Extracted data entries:
# # # # # # #
-- ==== Sys2Proof/Laws/UpdateOps.lean ====
section
/-! SUPPORT. What the operations of Machine/UpdateOps.lean leave alone: one lemma for each, naming every part of the state that
it does not write. -/

namespace Sys2Proof.Machine

open Sys2Proof

theorem State.modTarget_frame (s : State) (t : ℕ) (f : UpdateTarget → UpdateTarget) :
    (State.modTarget s t f).unit = s.unit ∧ (State.modTarget s t f).opUs = s.opUs ∧
    (State.modTarget s t f).savedOpUs = s.savedOpUs ∧ (State.modTarget s t f).powerCycle = s.powerCycle ∧
    (State.modTarget s t f).epoch = s.epoch ∧ (State.modTarget s t f).power = s.power ∧
    (State.modTarget s t f).rt = s.rt ∧ (State.modTarget s t f).sec = s.sec ∧
    (State.modTarget s t f).station = s.station ∧ (State.modTarget s t f).bench = s.bench ∧
    (State.modTarget s t f).eng = s.eng ∧ (State.modTarget s t f).vote = s.vote ∧ (State.modTarget s t f).ash = s.ash
    ∧ (State.modTarget s t f).field = s.field ∧ (State.modTarget s t f).can = s.can ∧
    (State.modTarget s t f).net = s.net ∧ (State.modTarget s t f).hi = s.hi ∧ (State.modTarget s t f).xings = s.xings
    ∧ (State.modTarget s t f).mg = s.mg ∧ (State.modTarget s t f).recorder = s.recorder ∧
    (State.modTarget s t f).log = s.log ∧ (State.modTarget s t f).test = s.test ∧
    (State.modTarget s t f).draws = s.draws ∧ (State.modTarget s t f).outbox = s.outbox ∧
    (State.modTarget s t f).diag = s.diag ∧ (State.modTarget s t f).pending = s.pending := by
  simp [State.modTarget]

theorem State.lastReason_frame (s : State) (t : ℕ) (reason : ℕ) :
    (State.lastReason s t reason).unit = s.unit ∧ (State.lastReason s t reason).opUs = s.opUs ∧ (State.lastReason s t
    reason).savedOpUs = s.savedOpUs ∧ (State.lastReason s t reason).powerCycle = s.powerCycle ∧ (State.lastReason s t
    reason).epoch = s.epoch ∧ (State.lastReason s t reason).power = s.power ∧ (State.lastReason s t reason).rt = s.rt
    ∧ (State.lastReason s t reason).sec = s.sec ∧ (State.lastReason s t reason).station = s.station ∧
    (State.lastReason s t reason).bench = s.bench ∧ (State.lastReason s t reason).eng = s.eng ∧ (State.lastReason s t
    reason).vote = s.vote ∧ (State.lastReason s t reason).ash = s.ash ∧ (State.lastReason s t reason).field = s.field
    ∧ (State.lastReason s t reason).can = s.can ∧ (State.lastReason s t reason).net = s.net ∧ (State.lastReason s t
    reason).hi = s.hi ∧ (State.lastReason s t reason).xings = s.xings ∧ (State.lastReason s t reason).mg = s.mg ∧
    (State.lastReason s t reason).recorder = s.recorder ∧ (State.lastReason s t reason).log = s.log ∧
    (State.lastReason s t reason).test = s.test ∧ (State.lastReason s t reason).draws = s.draws ∧ (State.lastReason s
    t reason).diag = s.diag ∧ (State.lastReason s t reason).outbox = s.outbox ∧ (State.lastReason s t reason).pending
    = s.pending := by
  simp [State.lastReason, State.modTarget_frame _ _ _]

theorem State.setStage_frame (s : State) (t : ℕ) (stage : ℕ) :
    (State.setStage s t stage).unit = s.unit ∧ (State.setStage s t stage).opUs = s.opUs ∧
    (State.setStage s t stage).savedOpUs = s.savedOpUs ∧ (State.setStage s t stage).powerCycle = s.powerCycle ∧
    (State.setStage s t stage).epoch = s.epoch ∧ (State.setStage s t stage).power = s.power ∧
    (State.setStage s t stage).rt = s.rt ∧ (State.setStage s t stage).sec = s.sec ∧
    (State.setStage s t stage).station = s.station ∧ (State.setStage s t stage).bench = s.bench ∧
    (State.setStage s t stage).eng = s.eng ∧ (State.setStage s t stage).vote = s.vote ∧
    (State.setStage s t stage).ash = s.ash ∧ (State.setStage s t stage).field = s.field ∧
    (State.setStage s t stage).can = s.can ∧ (State.setStage s t stage).net = s.net ∧
    (State.setStage s t stage).xings = s.xings ∧ (State.setStage s t stage).mg = s.mg ∧
    (State.setStage s t stage).recorder = s.recorder ∧ (State.setStage s t stage).log = s.log ∧
    (State.setStage s t stage).test = s.test ∧ (State.setStage s t stage).draws = s.draws ∧
    (State.setStage s t stage).diag = s.diag ∧ (State.setStage s t stage).pending = s.pending := by
  simp [State.setStage, State.note_frame _ _ _, State.modTarget_frame _ _ _]

theorem State.decideUpdateBegin_frame (s : State) (q : Req) :
    (State.decideUpdateBegin s q).unit = s.unit ∧ (State.decideUpdateBegin s q).opUs = s.opUs ∧
    (State.decideUpdateBegin s q).savedOpUs = s.savedOpUs ∧ (State.decideUpdateBegin s q).powerCycle = s.powerCycle ∧
    (State.decideUpdateBegin s q).epoch = s.epoch ∧ (State.decideUpdateBegin s q).power = s.power ∧
    (State.decideUpdateBegin s q).rt = s.rt ∧ (State.decideUpdateBegin s q).sec = s.sec ∧
    (State.decideUpdateBegin s q).station = s.station ∧ (State.decideUpdateBegin s q).bench = s.bench ∧
    (State.decideUpdateBegin s q).eng = s.eng ∧ (State.decideUpdateBegin s q).vote = s.vote ∧
    (State.decideUpdateBegin s q).ash = s.ash ∧ (State.decideUpdateBegin s q).field = s.field ∧
    (State.decideUpdateBegin s q).can = s.can ∧ (State.decideUpdateBegin s q).net = s.net ∧
    (State.decideUpdateBegin s q).xings = s.xings ∧ (State.decideUpdateBegin s q).log = s.log ∧
    (State.decideUpdateBegin s q).test = s.test ∧ (State.decideUpdateBegin s q).draws = s.draws ∧
    (State.decideUpdateBegin s q).diag = s.diag ∧ (State.decideUpdateBegin s q).pending = s.pending := by
  simp only [State.decideUpdateBegin, State.mgCommand]; (repeat' split) <;> simp [State.answer_frame _ _ _ _ _ _ _,
        State.heard_frame _ _, State.event_frame _ _ _ _ _ _ _ _, State.setStage_frame _ _ _,
        State.modTarget_frame _ _ _]

theorem State.downloaded_frame (s : State) (t : ℕ) :
    (State.downloaded s t).unit = s.unit ∧ (State.downloaded s t).opUs = s.opUs ∧
    (State.downloaded s t).savedOpUs = s.savedOpUs ∧ (State.downloaded s t).powerCycle = s.powerCycle ∧
    (State.downloaded s t).epoch = s.epoch ∧ (State.downloaded s t).power = s.power ∧ (State.downloaded s t).rt = s.rt
    ∧ (State.downloaded s t).sec = s.sec ∧ (State.downloaded s t).station = s.station ∧
    (State.downloaded s t).bench = s.bench ∧ (State.downloaded s t).eng = s.eng ∧ (State.downloaded s t).vote = s.vote
    ∧ (State.downloaded s t).ash = s.ash ∧ (State.downloaded s t).field = s.field ∧ (State.downloaded s t).can = s.can
    ∧ (State.downloaded s t).net = s.net ∧ (State.downloaded s t).xings = s.xings ∧ (State.downloaded s t).mg = s.mg ∧
    (State.downloaded s t).log = s.log ∧ (State.downloaded s t).test = s.test ∧ (State.downloaded s t).draws = s.draws
    ∧ (State.downloaded s t).diag = s.diag ∧ (State.downloaded s t).pending = s.pending := by
  simp [State.downloaded, State.event_frame _ _ _ _ _ _ _ _, State.setStage_frame _ _ _, State.modTarget_frame _ _ _]

theorem State.decideUpdateData_frame (s : State) (q : Req) :
    (State.decideUpdateData s q).unit = s.unit ∧ (State.decideUpdateData s q).opUs = s.opUs ∧
    (State.decideUpdateData s q).savedOpUs = s.savedOpUs ∧ (State.decideUpdateData s q).powerCycle = s.powerCycle ∧
    (State.decideUpdateData s q).epoch = s.epoch ∧ (State.decideUpdateData s q).power = s.power ∧
    (State.decideUpdateData s q).rt = s.rt ∧ (State.decideUpdateData s q).sec = s.sec ∧
    (State.decideUpdateData s q).station = s.station ∧ (State.decideUpdateData s q).bench = s.bench ∧
    (State.decideUpdateData s q).eng = s.eng ∧ (State.decideUpdateData s q).vote = s.vote ∧
    (State.decideUpdateData s q).ash = s.ash ∧ (State.decideUpdateData s q).field = s.field ∧
    (State.decideUpdateData s q).can = s.can ∧ (State.decideUpdateData s q).net = s.net ∧
    (State.decideUpdateData s q).xings = s.xings ∧ (State.decideUpdateData s q).log = s.log ∧
    (State.decideUpdateData s q).test = s.test ∧ (State.decideUpdateData s q).draws = s.draws ∧
    (State.decideUpdateData s q).diag = s.diag ∧ (State.decideUpdateData s q).pending = s.pending := by
  simp only [State.decideUpdateData, State.mgCommand]; (repeat' split) <;> simp [State.answer_frame _ _ _ _ _ _ _,
        State.heard_frame _ _, State.lastReason_frame _ _ _, State.modTarget_frame _ _ _, State.event_frame _ _ _ _ _ _ _ _,
        State.downloaded_frame _ _]

theorem State.verifyImage_frame (s : State) (t : ℕ) :
    (State.verifyImage s t).unit = s.unit ∧ (State.verifyImage s t).opUs = s.opUs ∧
    (State.verifyImage s t).savedOpUs = s.savedOpUs ∧ (State.verifyImage s t).powerCycle = s.powerCycle ∧
    (State.verifyImage s t).epoch = s.epoch ∧ (State.verifyImage s t).power = s.power ∧
    (State.verifyImage s t).rt = s.rt ∧ (State.verifyImage s t).sec = s.sec ∧
    (State.verifyImage s t).station = s.station ∧ (State.verifyImage s t).bench = s.bench ∧
    (State.verifyImage s t).eng = s.eng ∧ (State.verifyImage s t).vote = s.vote ∧ (State.verifyImage s t).ash = s.ash
    ∧ (State.verifyImage s t).field = s.field ∧ (State.verifyImage s t).can = s.can ∧
    (State.verifyImage s t).net = s.net ∧ (State.verifyImage s t).xings = s.xings ∧ (State.verifyImage s t).mg = s.mg
    ∧ (State.verifyImage s t).recorder = s.recorder ∧ (State.verifyImage s t).log = s.log ∧
    (State.verifyImage s t).test = s.test ∧ (State.verifyImage s t).draws = s.draws ∧
    (State.verifyImage s t).diag = s.diag ∧ (State.verifyImage s t).pending = s.pending := by
  unfold State.verifyImage; (repeat' split) <;> simp [State.setStage_frame _ _ _, State.lastReason_frame _ _ _]

theorem State.decideUpdateVerify_frame (s : State) (q : Req) :
    (State.decideUpdateVerify s q).unit = s.unit ∧ (State.decideUpdateVerify s q).opUs = s.opUs ∧
    (State.decideUpdateVerify s q).savedOpUs = s.savedOpUs ∧ (State.decideUpdateVerify s q).powerCycle = s.powerCycle
    ∧ (State.decideUpdateVerify s q).epoch = s.epoch ∧ (State.decideUpdateVerify s q).power = s.power ∧
    (State.decideUpdateVerify s q).rt = s.rt ∧ (State.decideUpdateVerify s q).sec = s.sec ∧
    (State.decideUpdateVerify s q).station = s.station ∧ (State.decideUpdateVerify s q).bench = s.bench ∧
    (State.decideUpdateVerify s q).eng = s.eng ∧ (State.decideUpdateVerify s q).vote = s.vote ∧
    (State.decideUpdateVerify s q).ash = s.ash ∧ (State.decideUpdateVerify s q).field = s.field ∧
    (State.decideUpdateVerify s q).can = s.can ∧ (State.decideUpdateVerify s q).net = s.net ∧
    (State.decideUpdateVerify s q).xings = s.xings ∧ (State.decideUpdateVerify s q).log = s.log ∧
    (State.decideUpdateVerify s q).test = s.test ∧ (State.decideUpdateVerify s q).draws = s.draws ∧
    (State.decideUpdateVerify s q).diag = s.diag ∧ (State.decideUpdateVerify s q).pending = s.pending := by
  simp only [State.decideUpdateVerify, State.mgCommand]; (repeat' split) <;> simp [State.answer_frame _ _ _ _ _ _ _,
        State.heard_frame _ _, State.event_frame _ _ _ _ _ _ _ _, State.verifyImage_frame _ _]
# # # # # # #
→ YOUR INSTRUCTIONS: If a line in the entries above contains "outbox", report it.

→ REPLY TO THE EXERCISE:
    (State.modTarget s t f).draws = s.draws ∧ (State.modTarget s t f).outbox = s.outbox ∧
    t reason).diag = s.diag ∧ (State.lastReason s t reason).outbox = s.outbox ∧ (State.lastReason s t reason).pending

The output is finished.